Try it: Start at the line with "-- ==== Sys2Proof/Machine/Wake.lean" in the records below, stop at the line with "d with hearth", and return every line in that span exactly, the two end lines included.

[[ Supplied data, beginning ]]

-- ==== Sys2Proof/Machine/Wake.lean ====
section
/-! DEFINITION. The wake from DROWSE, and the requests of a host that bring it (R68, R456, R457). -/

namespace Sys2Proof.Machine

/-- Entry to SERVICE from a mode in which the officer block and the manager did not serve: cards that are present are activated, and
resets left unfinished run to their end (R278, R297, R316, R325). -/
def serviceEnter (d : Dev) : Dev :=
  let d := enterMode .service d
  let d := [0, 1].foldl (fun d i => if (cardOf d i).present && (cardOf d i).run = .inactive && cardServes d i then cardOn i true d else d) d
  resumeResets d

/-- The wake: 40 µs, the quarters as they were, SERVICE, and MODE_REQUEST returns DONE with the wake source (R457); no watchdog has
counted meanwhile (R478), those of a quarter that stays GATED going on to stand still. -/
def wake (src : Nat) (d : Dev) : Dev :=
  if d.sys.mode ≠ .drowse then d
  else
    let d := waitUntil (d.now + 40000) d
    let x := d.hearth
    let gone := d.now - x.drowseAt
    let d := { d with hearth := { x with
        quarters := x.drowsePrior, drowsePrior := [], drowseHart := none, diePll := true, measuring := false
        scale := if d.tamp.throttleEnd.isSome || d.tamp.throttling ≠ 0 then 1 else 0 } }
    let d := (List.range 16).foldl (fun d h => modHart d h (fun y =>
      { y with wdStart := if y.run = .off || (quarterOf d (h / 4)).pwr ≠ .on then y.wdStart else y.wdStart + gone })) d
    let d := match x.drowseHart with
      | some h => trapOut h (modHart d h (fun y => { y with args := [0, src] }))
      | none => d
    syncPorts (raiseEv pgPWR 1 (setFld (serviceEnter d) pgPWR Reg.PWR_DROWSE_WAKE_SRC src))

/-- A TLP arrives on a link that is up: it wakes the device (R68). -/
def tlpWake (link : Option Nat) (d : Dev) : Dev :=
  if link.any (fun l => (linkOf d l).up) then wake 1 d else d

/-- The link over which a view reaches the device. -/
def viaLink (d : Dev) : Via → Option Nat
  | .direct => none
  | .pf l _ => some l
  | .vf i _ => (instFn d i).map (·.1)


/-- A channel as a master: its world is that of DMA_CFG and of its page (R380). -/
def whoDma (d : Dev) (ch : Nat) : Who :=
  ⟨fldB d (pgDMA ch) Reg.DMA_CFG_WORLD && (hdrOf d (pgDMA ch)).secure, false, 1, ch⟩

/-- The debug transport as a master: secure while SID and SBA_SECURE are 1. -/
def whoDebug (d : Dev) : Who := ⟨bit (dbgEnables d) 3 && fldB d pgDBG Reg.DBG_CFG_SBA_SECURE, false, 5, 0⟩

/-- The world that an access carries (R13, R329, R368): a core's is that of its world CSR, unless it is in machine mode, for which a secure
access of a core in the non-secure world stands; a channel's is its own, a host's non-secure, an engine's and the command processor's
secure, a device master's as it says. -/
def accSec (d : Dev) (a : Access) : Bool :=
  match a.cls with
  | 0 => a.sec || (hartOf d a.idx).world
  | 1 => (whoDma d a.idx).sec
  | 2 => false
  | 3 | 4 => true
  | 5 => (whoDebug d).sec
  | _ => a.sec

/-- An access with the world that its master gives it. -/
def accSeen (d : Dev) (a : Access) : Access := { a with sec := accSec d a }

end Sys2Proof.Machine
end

[[ Supplied data, end ]]
[[ Supplied data, beginning ]]

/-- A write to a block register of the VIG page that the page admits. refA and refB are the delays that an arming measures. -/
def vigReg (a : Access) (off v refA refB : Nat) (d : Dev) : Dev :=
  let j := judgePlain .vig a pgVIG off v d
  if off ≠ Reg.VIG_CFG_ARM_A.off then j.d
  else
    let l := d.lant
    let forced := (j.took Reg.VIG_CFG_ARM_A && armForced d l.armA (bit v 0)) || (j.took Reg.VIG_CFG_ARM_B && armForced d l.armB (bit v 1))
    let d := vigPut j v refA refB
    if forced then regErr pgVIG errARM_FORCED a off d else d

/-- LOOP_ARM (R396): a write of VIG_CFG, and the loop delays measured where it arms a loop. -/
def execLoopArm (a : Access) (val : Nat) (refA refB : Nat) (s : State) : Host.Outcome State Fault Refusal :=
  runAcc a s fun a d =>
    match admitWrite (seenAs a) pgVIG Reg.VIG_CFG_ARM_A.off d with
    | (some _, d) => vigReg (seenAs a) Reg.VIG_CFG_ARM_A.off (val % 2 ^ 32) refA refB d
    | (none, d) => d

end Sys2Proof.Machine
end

[[ Supplied data, end ]]
[[ Supplied data, beginning ]]

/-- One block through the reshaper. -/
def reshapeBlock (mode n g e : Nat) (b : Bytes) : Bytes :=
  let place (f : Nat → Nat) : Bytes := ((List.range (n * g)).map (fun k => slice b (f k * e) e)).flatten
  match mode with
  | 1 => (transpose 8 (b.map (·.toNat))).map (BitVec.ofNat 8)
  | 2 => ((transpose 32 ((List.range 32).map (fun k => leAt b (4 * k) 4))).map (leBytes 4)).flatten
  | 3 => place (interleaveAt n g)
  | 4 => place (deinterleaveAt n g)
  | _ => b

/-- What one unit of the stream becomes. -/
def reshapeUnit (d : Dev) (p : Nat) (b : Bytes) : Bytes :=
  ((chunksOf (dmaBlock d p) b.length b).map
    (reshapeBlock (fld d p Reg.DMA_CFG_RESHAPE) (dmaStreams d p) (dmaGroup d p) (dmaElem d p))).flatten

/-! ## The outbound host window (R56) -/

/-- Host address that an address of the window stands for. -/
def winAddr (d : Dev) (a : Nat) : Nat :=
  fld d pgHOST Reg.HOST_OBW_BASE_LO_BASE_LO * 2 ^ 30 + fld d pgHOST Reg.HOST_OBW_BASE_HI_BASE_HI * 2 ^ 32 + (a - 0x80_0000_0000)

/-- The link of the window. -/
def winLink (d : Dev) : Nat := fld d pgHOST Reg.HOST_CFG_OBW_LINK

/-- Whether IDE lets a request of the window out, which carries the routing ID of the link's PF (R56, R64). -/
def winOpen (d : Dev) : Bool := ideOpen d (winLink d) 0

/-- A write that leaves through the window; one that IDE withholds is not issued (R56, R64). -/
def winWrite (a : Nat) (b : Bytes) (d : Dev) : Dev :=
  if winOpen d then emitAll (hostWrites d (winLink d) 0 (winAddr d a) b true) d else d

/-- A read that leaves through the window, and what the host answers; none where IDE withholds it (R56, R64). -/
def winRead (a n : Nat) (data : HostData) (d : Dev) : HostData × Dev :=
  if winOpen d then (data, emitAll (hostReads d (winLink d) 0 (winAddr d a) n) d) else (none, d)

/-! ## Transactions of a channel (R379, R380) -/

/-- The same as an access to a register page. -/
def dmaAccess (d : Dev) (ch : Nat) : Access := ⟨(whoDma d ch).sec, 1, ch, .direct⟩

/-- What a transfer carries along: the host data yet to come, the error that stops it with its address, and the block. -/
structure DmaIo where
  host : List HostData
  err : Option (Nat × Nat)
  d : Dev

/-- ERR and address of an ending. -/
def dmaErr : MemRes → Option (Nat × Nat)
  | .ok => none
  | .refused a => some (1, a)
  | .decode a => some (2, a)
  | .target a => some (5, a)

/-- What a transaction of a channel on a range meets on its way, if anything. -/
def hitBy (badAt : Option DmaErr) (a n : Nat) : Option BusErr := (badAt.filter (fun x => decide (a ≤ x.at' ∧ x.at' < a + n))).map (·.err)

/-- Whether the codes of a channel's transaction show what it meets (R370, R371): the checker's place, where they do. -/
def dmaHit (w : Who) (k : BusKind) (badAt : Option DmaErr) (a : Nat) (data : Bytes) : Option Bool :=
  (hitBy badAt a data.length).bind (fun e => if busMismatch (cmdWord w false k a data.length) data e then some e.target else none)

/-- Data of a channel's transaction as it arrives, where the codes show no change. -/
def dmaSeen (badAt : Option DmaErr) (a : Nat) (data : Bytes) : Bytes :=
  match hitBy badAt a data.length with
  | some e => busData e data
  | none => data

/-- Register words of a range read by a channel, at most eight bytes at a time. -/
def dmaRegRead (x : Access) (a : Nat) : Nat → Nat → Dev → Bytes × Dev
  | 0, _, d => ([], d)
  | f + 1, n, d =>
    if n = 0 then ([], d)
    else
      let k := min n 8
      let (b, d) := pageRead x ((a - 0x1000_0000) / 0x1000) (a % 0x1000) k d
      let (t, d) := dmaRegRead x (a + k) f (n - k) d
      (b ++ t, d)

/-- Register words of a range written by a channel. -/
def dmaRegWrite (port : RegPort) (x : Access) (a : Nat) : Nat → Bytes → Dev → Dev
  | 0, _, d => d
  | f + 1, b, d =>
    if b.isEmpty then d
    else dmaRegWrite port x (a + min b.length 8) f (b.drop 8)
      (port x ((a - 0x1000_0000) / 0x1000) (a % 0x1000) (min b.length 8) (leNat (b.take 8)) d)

[[ Supplied data, end ]]

Reply:
-- ==== Sys2Proof/Machine/Wake.lean ====
section
/-! DEFINITION. The wake from DROWSE, and the requests of a host that bring it (R68, R456, R457). -/

namespace Sys2Proof.Machine

/-- Entry to SERVICE from a mode in which the officer block and the manager did not serve: cards that are present are activated, and
resets left unfinished run to their end (R278, R297, R316, R325). -/
def serviceEnter (d : Dev) : Dev :=
  let d := enterMode .service d
  let d := [0, 1].foldl (fun d i => if (cardOf d i).present && (cardOf d i).run = .inactive && cardServes d i then cardOn i true d else d) d
  resumeResets d

/-- The wake: 40 µs, the quarters as they were, SERVICE, and MODE_REQUEST returns DONE with the wake source (R457); no watchdog has
counted meanwhile (R478), those of a quarter that stays GATED going on to stand still. -/
def wake (src : Nat) (d : Dev) : Dev :=
  if d.sys.mode ≠ .drowse then d
  else
    let d := waitUntil (d.now + 40000) d
    let x := d.hearth
    let gone := d.now - x.drowseAt
    let d := { d with hearth := { x with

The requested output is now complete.